I’ve watched another three episodes of season 7 of Buffy. But I still feel like I’m not really committed.
It’s not having the impact it should. I never put S7 at the top of my personal list of Buffy seasons but it wasn’t bottom either. And I defended it against those who thought it had lost the former glory. But watching these first 4 eps I’m struck by how not amazing they are. Not even sure they’re that good. They’re OK.
I think a lot of what I enjoyed about them before came from being immersed in the show and being a fan. So there are lines or character moments that you like because it’s such a Xander thing to say, or Anya’s being Anya. The throw-away funny lines aren’t quite as funny somehow.
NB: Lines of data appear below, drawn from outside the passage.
-- ==== Sys2Proof/Tests/Slice0.lean ====
section
/-! SUPPORT. Tests: an ill-formed command for each check of WellFormed, a state and operands that meet the hypotheses of
each statement, clause by clause, and small checks of the meanings on words written out from the spec. -/

namespace Sys2Proof.Tests

open Sys2Proof Sys2Proof.Machine

set_option Elab.async false

/-! ### The states of the tests -/

/-- A unit past T0 in RUN. -/
def up : State := { State.reset with clk := { Clk.init with inReset := false, tZero := true, xtal := true } }

/-- A run of task 0 at STEWARD, at offset 0x100 of its code, with W15 in the middle of its data acre. -/
def x0 : Context :=
  { slot := 0, regs := Vector.ofFn fun i => if i.val = 15 then 0x800 else wd i.val, pc := 0x100, cb := 0, db := 0x20
    xb := 0x20, flags := 0, brFlags := 0, steward := true, acc := true, stack := 0, bdepth := 0
    loops := Vector.replicate 3 ⟨0, 0, 0, 0, true⟩, depth := 0, ssp := 0x700, faultPc := 0, faultInfo := 0, pend := []
    xfer := none, shadow := none, budget := 1000, flagFly := false, recent := [] }

/-- Plot 0 with one code acre and one data acre, its task 0 on core 0, and the run x on that core. -/
def coreState (x : Context) : State :=
  { up with
    plots := modAt up.plots 0 fun p => { p with
      state := .running, code := [0], data := [512], coreMask := 1, share := [60000, 0, 0, 0, 0, 0, 0, 0] }
    tasks := modAt up.tasks 0 fun t => { t with state := .running, plot := 0, core := 0, rowMask := 1, entry := 0x100, budget := 1000 }
    cores := modAt up.cores 0 fun k => { k with run := some x } }

def s0 : State := coreState x0

theorem steady_s0 : Steady s0 0 x0 := ⟨rfl, rfl, rfl, rfl, rfl, rfl, rfl, rfl, by decide, rfl⟩
theorem fetches_s0 : s0.fetches x0 false ∧ s0.fetches x0 true := ⟨rfl, rfl⟩

/-! ### A core's instructions -/

/-- AluResults, both fetches. -/
theorem witness_AluResults : Steady s0 0 x0 ∧ s0.fetches x0 (decide (AluSrc.len (.reg 1) = 2))
    ∧ s0.fetches x0 (decide (AluSrc.len (.imm 5) = 2)) ∧ s0.fetches x0 false := ⟨steady_s0, rfl, rfl, rfl⟩

/-- A run with a load and a later multiply due for one register, and a divide in flight. -/
def xDue : Context := { x0 with pend := [⟨.w 3, 0x55, 0, false⟩, ⟨.w 3, 0x66, 0, false⟩, ⟨.w 4, 1, 16, true⟩] }

/-- ResultsLand: the issue of a multiply, two results that are due for one register beside one that is not, and a core
that runs nothing. -/
theorem witness_ResultsLand : (Steady s0 0 x0 ∧ s0.fetches x0 (decide (AluSrc.len (.reg 1) = 2)))
    ∧ ((coreState xDue).pwr.on = true ∧ ((coreState xDue).core 0).run = some xDue)
    ∧ (up.pwr.on = true ∧ (up.core 0).run = none) := ⟨⟨steady_s0, rfl⟩, ⟨rfl, rfl⟩, rfl, rfl⟩

theorem witness_ShiftAndUnaryResults : Steady s0 0 x0 ∧ s0.fetches x0 false := ⟨steady_s0, rfl⟩

/-- DivideResults: an even pair and, for the trap, an odd Wq and W14. -/
theorem witness_DivideResults : Steady s0 0 x0 ∧ s0.fetches x0 true
    ∧ ((4 : RegId).val % 2 = 0 ∧ (4 : RegId).val ≠ 14) ∧ ((5 : RegId).val % 2 = 1) ∧ ((14 : RegId).val = 14) :=
  ⟨steady_s0, rfl, by decide, by decide, rfl⟩

/-- LoadResults: the last word of the data acre, a register page, and the image. -/
theorem witness_LoadResults : Steady s0 0 x0
    ∧ (s0.fetches x0 (decide (MemOperand.len (.dbDirect 0xFFF) = 2))
      ∧ s0.coreCheck x0 x0.steward .read (MemOperand.addr x0 (.dbDirect 0xFFF)) = .ok (.phys 0x200FFF) ∧ 0x200FFF < 0x400000)
    ∧ (s0.coreCheck x0 x0.steward .read (MemOperand.addr x0 (.bankDirect 0xFF 0)) = .ok (.phys 0xFF0000) ∧ 0xFF0000 ≤ 0xFF0000)
    ∧ s0.coreCheck x0 x0.steward .read (MemOperand.addr x0 (.bankDirect 0xFE 0xFFF)) = .ok (.image 0 0xFFF) :=
  ⟨steady_s0, by unfold State.fetches; decide +kernel⟩

/-- The plot of the tests with every interface granted. -/
def s1 : State := s0.modPlot 0 fun p => { p with iface := 31 }

theorem steady_s1 : Steady s1 0 x0 := ⟨rfl, rfl, rfl, rfl, rfl, rfl, rfl, rfl, by decide, rfl⟩

/-- The same with an MRAM acre behind a Hedgerow entry that waits for the write-verify. -/
def s1m : State := (((s1.modPlot 0 fun p => { p with mram := [768] }).setReg 0x811 24).setReg 0x812 1).setReg 0x813 0xA077

theorem steady_s1m : Steady s1m 0 x0 := ⟨rfl, rfl, rfl, rfl, rfl, rfl, rfl, rfl, by decide, rfl⟩

/-- StoreResults: a data word, a word of MRAM that waits for its verify, a word of a granted page, and image words on both
sides of 0xF00. -/
theorem witness_StoreResults : Steady s1 0 x0 ∧ s1.fetches x0 (decide (MemOperand.len (.dbDirect 0) = 2))
    ∧ (s1.coreCheck x0 x0.steward .write (MemOperand.addr x0 (.dbDirect 0)) = .ok (.phys 0x200000)
      ∧ s1.storesNow x0 0x200000 ∧ Memory.wf zeroWord s1.mem = true)
    ∧ (Steady s1m 0 x0 ∧ s1m.fetches x0 (decide (MemOperand.len (.bankDirect 0x30 0xFFF) = 2))
      ∧ s1m.coreCheck x0 x0.steward .write (MemOperand.addr x0 (.bankDirect 0x30 0xFFF)) = .ok (.phys 0x300FFF)
      ∧ 0x300000 ≤ 0x300FFF ∧ 0x300FFF < 0x340000 ∧ ¬ s1m.storesNow x0 0x300FFF)
    ∧ (s1.coreCheck x0 x0.steward .write (MemOperand.addr x0 (.bankDirect 0xFF 0x1019)) = .ok (.phys 0xFF1019)
      ∧ 0xFF0000 ≤ 0xFF1019)
    ∧ s1.coreCheck x0 x0.steward .write (MemOperand.addr x0 (.bankDirect 0xFE 0xEFF)) = .ok (.image 0 0xEFF)
    ∧ s1.coreCheck x0 x0.steward .write (MemOperand.addr x0 (.bankDirect 0xFE 0xF00)) = .ok (.image 0 0xF00) :=
  ⟨steady_s1, by unfold State.fetches; decide +kernel, by unfold State.storesNow; decide +kernel,
    ⟨steady_s1m, by unfold State.fetches State.storesNow; decide +kernel⟩, by decide +kernel⟩

/-- A run whose W15 has left its data acre. -/
def xTop : Context := x0.setW 15 0x1000

theorem steady_top : Steady (coreState xTop) 0 xTop := ⟨rfl, rfl, rfl, rfl, rfl, rfl, rfl, rfl, by decide, rfl⟩

/-- StackResults: a stack inside its acre, and one whose top has no translation. -/
theorem witness_StackResults : (Steady s0 0 x0 ∧ s0.fetches x0 false
      ∧ s0.coreCheck x0 x0.steward .write (65536 * 32 + (x0.get 15 - 1).toNat) = .ok (.phys 0x2007FF)
      ∧ s0.storesNow x0 0x2007FF
      ∧ s0.coreCheck x0 x0.steward .read (65536 * 32 + (x0.get 15).toNat) = .ok (.phys 0x200800) ∧ 0x200800 < 0x400000)
    ∧ Steady (coreState xTop) 0 xTop ∧ (coreState xTop).fetches xTop false
    ∧ ∃ f, (coreState xTop).coreCheck xTop xTop.steward .read (65536 * 32 + (xTop.get 15).toNat) = .error f ∧ f.ue = none :=
  ⟨⟨steady_s0, by unfold State.fetches State.storesNow; decide +kernel⟩, steady_top, rfl, _, rfl, rfl⟩

/-- BranchResults: EQ fails and NE holds with no flag set, in both lengths. -/
theorem witness_BranchResults : Steady s0 0 x0 ∧ s0.fetches x0 (decide (BranchTarget.len (.rel8 4) = 2))
    ∧ s0.fetches x0 (decide (BranchTarget.len (.abs 4) = 2)) ∧ (0 : Nibble) ≠ 15 ∧ (1 : Nibble) ≠ 15
    ∧ condition 0 x0.brFlags = false ∧ condition 1 x0.brFlags = true ∧ x0.loopEnd (x0.pc + wd 1) = false
    ∧ x0.loopEnd (x0.pc + wd 2) = false :=
  ⟨steady_s0, by unfold State.fetches; decide +kernel⟩

/-- A run inside a loop whose end offset is the delay slot of a transfer of len words at its PC. -/
def xLoop (len : Nat) : Context :=
  { x0 with loops := Vector.replicate 3 ⟨0x80, 0x100 + wd len, 5, 0, true⟩, depth := 1 }

/-- DelaySlot: the slot of a taken and of an untaken transfer, a transfer in a slot, and one at a loop's end. -/
theorem witness_DelaySlot :
    (Steady s0 0 { x0 with xfer := none } ∧ (s0.putRun 0 { x0 with xfer := some .untaken }).fetches
        { x0 with xfer := some .untaken } false
      ∧ (s0.putRun 0 { x0 with xfer := some (.jump 0 7) }).fetches { x0 with xfer := some (.jump 0 7) } false
      ∧ (s0.putRun 0 { x0 with xfer := some (.jump 0 7) }).fetches { x0 with xfer := some (.jump 0 7) } true
      ∧ x0.depth < 3 ∧ x0.steward = true)
    ∧ (Steady (coreState (xLoop 1)) 0 (xLoop 1) ∧ (coreState (xLoop 1)).fetches (xLoop 1) false
      ∧ (xLoop 1).loopEnd ((xLoop 1).pc + 1) = true)
    ∧ (Steady (coreState (xLoop 2)) 0 (xLoop 2) ∧ (coreState (xLoop 2)).fetches (xLoop 2) true
      ∧ (xLoop 2).loopEnd ((xLoop 2).pc + 2) = true) :=
  ⟨⟨steady_s0, rfl, rfl, rfl, by decide, rfl⟩, ⟨⟨rfl, rfl, rfl, rfl, rfl, rfl, rfl, rfl, by decide, rfl⟩, rfl, rfl⟩,
    ⟨⟨rfl, rfl, rfl, rfl, rfl, rfl, rfl, rfl, by decide, rfl⟩, rfl, rfl⟩⟩

/-- CallResults: the two words under W15 and the two from it. -/
theorem witness_CallResults : Steady s0 0 x0 ∧ s0.fetches x0 false ∧ s0.fetches x0 true
    ∧ s0.coreCheck x0 x0.steward .write (65536 * 32 + (x0.get 15 + (-1)).toNat) = .ok (.phys 0x2007FF)
    ∧ s0.coreCheck x0 x0.steward .write (65536 * 32 + (x0.get 15 + (-2)).toNat) = .ok (.phys 0x2007FE)
    ∧ s0.coreCheck x0 x0.steward .read (65536 * 32 + (x0.get 15 + 0).toNat) = .ok (.phys 0x200800)
    ∧ s0.coreCheck x0 x0.steward .read (65536 * 32 + (x0.get 15 + 1).toNat) = .ok (.phys 0x200801)
    ∧ s0.storesNow x0 0x2007FF ∧ s0.storesNow x0 0x2007FE ∧ 0x200801 < 0x400000 ∧ x0.loopEnd (x0.pc + wd 1) = false
    ∧ x0.loopEnd (x0.pc + wd 2) = false :=
  ⟨steady_s0, by unfold State.fetches State.storesNow; decide +kernel⟩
Now my brain tries to tell me that a way to fix this is to re-watch earlier seasons. Maybe start at 6 or 5 or 4. So you build up that immersion again. Trouble is the further back you go the more well-worn they are. There are some – still I believe – truly great eps back there, but they’re also ones I’ve watch a lot. And if I really go back (to S1) I’m concerned I might trigger emotional memories of that time and to be honest… well my Buffy fandom was an escape from everything my life wasn’t at the time. I had run away from God and the church. I had no real friends (this was before Melissa). I was lonely.
Does that mean I’ll never re-visit the earlier seasons? Maybe. Maybe I will when even more time has passed.
Will I carry on with S7? I think so. For now. Ep 5 was a favourite when I first saw it. One of the few I watched a few times. It was also one with a lot of “fan service” in it. It’ll be interesting to see if it still has the same impact when my fanishness has waned.